Summary and Contributions: This paper presents a general framework for learning classification/regression models from aggregate observations, e.g., the similarity, the mean, and the rank. The model parameters can be estimated via the maximum likelihood principle. The characteristics of the solution are analyzed theoretically.

Strengths: The problem that the authors are working on is important and fundamental. The formulation is general, and I think it is the first attempt to consider theoretical aspects for learning from aggregate observations.

Weaknesses: Some problems discussed in this work have been addressed previously, and this work is its generalization. It is important and useful work, but the task, i.e., learning from aggregate observations, might not be novel.

Correctness: I think this paper is technically sound, and the experimental section is well-organized.

Clarity: The paper is well presented, easily understandable.
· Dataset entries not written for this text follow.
/-- One length byte holds a length up to 255 (R137). -/
theorem lengthByte_toNat {n : Nat} (h : n ≤ 255) : (BitVec.ofNat 8 n).toNat = n := by
  rw [BitVec.toNat_ofNat, Nat.mod_eq_of_lt (by omega)]

/-- The four length bytes assemble to the length (R137). -/
theorem be32_be32Bytes {n : Nat} (h : n < 4294967296) :
    be32 (BitVec.ofNat 8 (n / 16777216)) (BitVec.ofNat 8 (n / 65536)) (BitVec.ofNat 8 (n / 256))
      (BitVec.ofNat 8 n) = n := by
  simp only [be32, BitVec.toNat_ofNat]
  omega

/-- The header that `SerializeRecord` writes (R145). -/
def recordHeader (r : Record) (isFirst isLast : Bool) : Header where
  messageBegin := isFirst
  messageEnd := isLast
  chunked := false
  shortRecord := decide (r.payload.length < 256)
  idLengthPresent := false
  tnf := r.tnf

/-- A payload under 256 bytes is written in the short form (R145). -/
theorem serializeRecord_short (f l : Bool) (h : r.payload.length < 256) :
    serializeRecord r f l = (recordHeader r f l).toByte :: BitVec.ofNat 8 r.type.length ::
      BitVec.ofNat 8 r.payload.length :: (r.type ++ r.payload) := by
  simp [serializeRecord, recordHeader, h]

/-- A longer payload is written in the long form (R145). -/
theorem serializeRecord_long (f l : Bool) (h : ¬ r.payload.length < 256) :
    serializeRecord r f l = (recordHeader r f l).toByte :: BitVec.ofNat 8 r.type.length ::
      BitVec.ofNat 8 (r.payload.length / 16777216) :: BitVec.ofNat 8 (r.payload.length / 65536) ::
      BitVec.ofNat 8 (r.payload.length / 256) :: BitVec.ofNat 8 r.payload.length ::
      (r.type ++ r.payload) := by
  simp [serializeRecord, recordHeader, h, be32Bytes]

/-- Behind any bytes, a serialized record is read back, and it takes exactly its own bytes (R145, R150
item 4). -/
theorem parseRecord_serializeRecord (f l : Bool) (tail : List Byte) (hne : r.type ≠ [])
    (ht : r.type.length ≤ 255) (hp : r.payload.length < 4294967296)
    (hb : buildRecord reg r.type r.payload = .ok r) :
    parseRecord reg (serializeRecord r f l ++ tail) = .ok (r, (serializeRecord r f l).length) := by
  by_cases hs : r.payload.length < 256
  · have hsr : (recordHeader r f l).shortRecord = true := decide_eq_true hs
    rw [serializeRecord_short f l hs, List.cons_append, List.cons_append, List.cons_append,
      parseRecord_short (by rwa [fromByte_toByte]) (by simp [hne]), lengthByte_toNat ht,
      lengthByte_toNat (by omega), List.append_assoc, parseBody_append 3 hb]
    congr 2
    simp only [List.length_cons, List.length_append]
    omega
  · have hsr : (recordHeader r f l).shortRecord = false := decide_eq_false hs
    rw [serializeRecord_long f l hs]
    simp only [List.cons_append]
    rw [parseRecord_long (by rwa [fromByte_toByte]), lengthByte_toNat ht, be32_be32Bytes hp,
      List.append_assoc, parseBody_append 6 hb]
    congr 2
    simp only [List.length_cons, List.length_append]
    omega

theorem serializeRecord_ne_nil (r : Record) (f l : Bool) : serializeRecord r f l ≠ [] :=
  List.cons_ne_nil _ _

/-- The first record is written before the others, and ends the message when there are none (R145). -/
theorem serializeFrom_cons (f : Bool) (r : Record) (m : List Record) :
    serializeFrom f (r :: m) = serializeRecord r f m.isEmpty ++ serializeFrom false m := by
  cases m with
  | nil => exact (List.append_nil _).symm
  | cons r' m => rfl

/-- The records of a message are read back from wherever in it they start (R150 item 4). -/
theorem msgParse_serializeFrom (hreg : ∀ e ∈ reg, e.1 ≠ []) (f : Bool) (m : List Record)
    (h : ∀ r ∈ m, r.type.length ≤ 255 ∧ r.payload.length < 4294967296 ∧
      buildRecord reg r.type r.payload = .ok r) :
    msgParse reg (serializeFrom f m) = .ok m := by
  induction m generalizing f with
  | nil => rfl
  | cons r m ih =>
    obtain ⟨⟨ht, hp, hb⟩, hm⟩ := List.forall_mem_cons.mp h
    have hr := parseRecord_serializeRecord f m.isEmpty (serializeFrom false m)
      (type_ne_nil_of_buildRecord hreg hb) ht hp hb
    have hne := List.append_ne_nil_of_left_ne_nil (serializeRecord_ne_nil r f m.isEmpty)
      (serializeFrom false m)
    rw [serializeFrom_cons, msgParse_record_ok hne hr, List.drop_left, ih false hm]

end serialize

section uri
variable {uri pre : List Byte}

theorem isPrefixNoCase_iff : isPrefixNoCase pre uri = true ↔
    pre.length ≤ uri.length ∧ (uri.take pre.length).map lowerByte = pre.map lowerByte := by
  simp [isPrefixNoCase]

/-- A matching entry put back in the table's spelling gives the URI up to the case of ASCII letters (log 28). -/
theorem map_lowerByte_append_drop (h : isPrefixNoCase pre uri = true) :
    (pre ++ uri.drop pre.length).map lowerByte = uri.map lowerByte := by
  rw [List.map_append, ← (isPrefixNoCase_iff.mp h).2, ← List.map_append, List.take_append_drop]

/-- The scan's index is that of the first matching entry (R142, C4). -/
theorem uriIndexFrom_eq (uri : List Byte) (k : Nat) (table : List (List Byte)) :
    uriIndexFrom uri k table = ((table.findIdx? (isPrefixNoCase · uri)).map (k + ·)).getD 0 := by
  induction table generalizing k with
  | nil => rfl
  | cons pre table ih =>
    cases h : isPrefixNoCase pre uri with
    | true => simp [uriIndexFrom, List.findIdx?_cons, h]
    | false =>
      simp [uriIndexFrom, List.findIdx?_cons, h, ih, Function.comp_def, Nat.add_assoc, Nat.add_comm 1]

/-- The URI's index is 0 with no matching entry from 1 on, or the first table index of one (R142, C4). -/
theorem uriIndex_cases (uri : List Byte) :
    (uriIndex uri = 0 ∧ ∀ j pre, uriTable[j + 1]? = some pre → isPrefixNoCase pre uri = false) ∨
      ∃ i pre, uriIndex uri = i + 1 ∧ uriTable[i + 1]? = some pre ∧ isPrefixNoCase pre uri = true ∧
        ∀ j q, j < i → uriTable[j + 1]? = some q → isPrefixNoCase q uri = false := by
  have hdrop (j : Nat) : uriTable[j + 1]? = (uriTable.drop 1)[j]? := by
    rw [List.getElem?_drop, Nat.add_comm]
  simp only [hdrop]
  rw [uriIndex, uriIndexFrom_eq]
  cases h : (uriTable.drop 1).findIdx? (isPrefixNoCase · uri) with
  | none =>
    exact .inl ⟨rfl, fun j pre hj => List.findIdx?_eq_none_iff.mp h pre (List.mem_of_getElem? hj)⟩
  | some i =>
    obtain ⟨hi, hp, hfirst⟩ := List.findIdx?_eq_some_iff_getElem.mp h
    refine .inr ⟨i, _, Nat.add_comm 1 i, List.getElem?_eq_getElem hi, hp, fun j q hj hq => ?_⟩
    obtain ⟨-, rfl⟩ := List.getElem?_eq_some_iff.mp hq
    simpa using hfirst j hj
Relation to Prior Work: Important related works are well presented. Meanwhile, there are other studies that are close to the motivation for this work. If necessary, it might be helpful to add a discussion of the relevance of these studies, called *ecological inference*. ・Flaxman, S. R.; Wang, Y. X.; and Smola, A. J. 2015. Who supported Obama in 2012?: Ecological inference through distribution regression. In KDD, 289–298. ・D. R. Sheldon and T. G. Dietterich. Collective graphical models. In NIPS, pages 1161–1169, 2011.

Reproducibility: Yes

Additional Feedback: Please respond to the above comments. Additional questions. 1. The experiments showed a significant improvement in accuracy in the triplet comparison, but I did not understand why. Also, the significant improvement in the triplet comparison is a good result, but what are some specific/practical examples where the triplet comparison is given? 2. In the regression task, how did you select multiple samples that are aggregated? randomly selected? After author feedback: I appreciate the authors' feedback. The task addressed in this work is not novel, but I think it has good contributions, that is, 1) provide a clear and general formulation for learning from aggregate observations, 2) discuss the theoretical aspects of the MLE in Section 4. For publication, I would like the authors to discuss the following issues: 1) As the other reviewer mentioned, Assumption 2 seems restrictive in some situations. In the regression task, the authors said in the author response that the samples aggregated were picked randomly. However, for example, spatial data could be often aggregated over appropriate regions, so that the samples in each region are correlated. The authors mentioned its limitation in Line 86-87 in the manuscript, but it would be better to emphasize this limitation from theoretical and practical aspects. 2) I think the authors cited related works sufficiently in the field of machine learning, but related works actually exist in other fields such as statistics/geo-statistics. One of them is the concept, ecological fallacy or ecological inference (mentioned in my review), which addresses the problem of learning individual-level model from aggregate observations. In this line, ML-specific tasks (e.g., classification) have not been addressed, but it is related to this work. So, I recommend the authors will include this related concept in related works.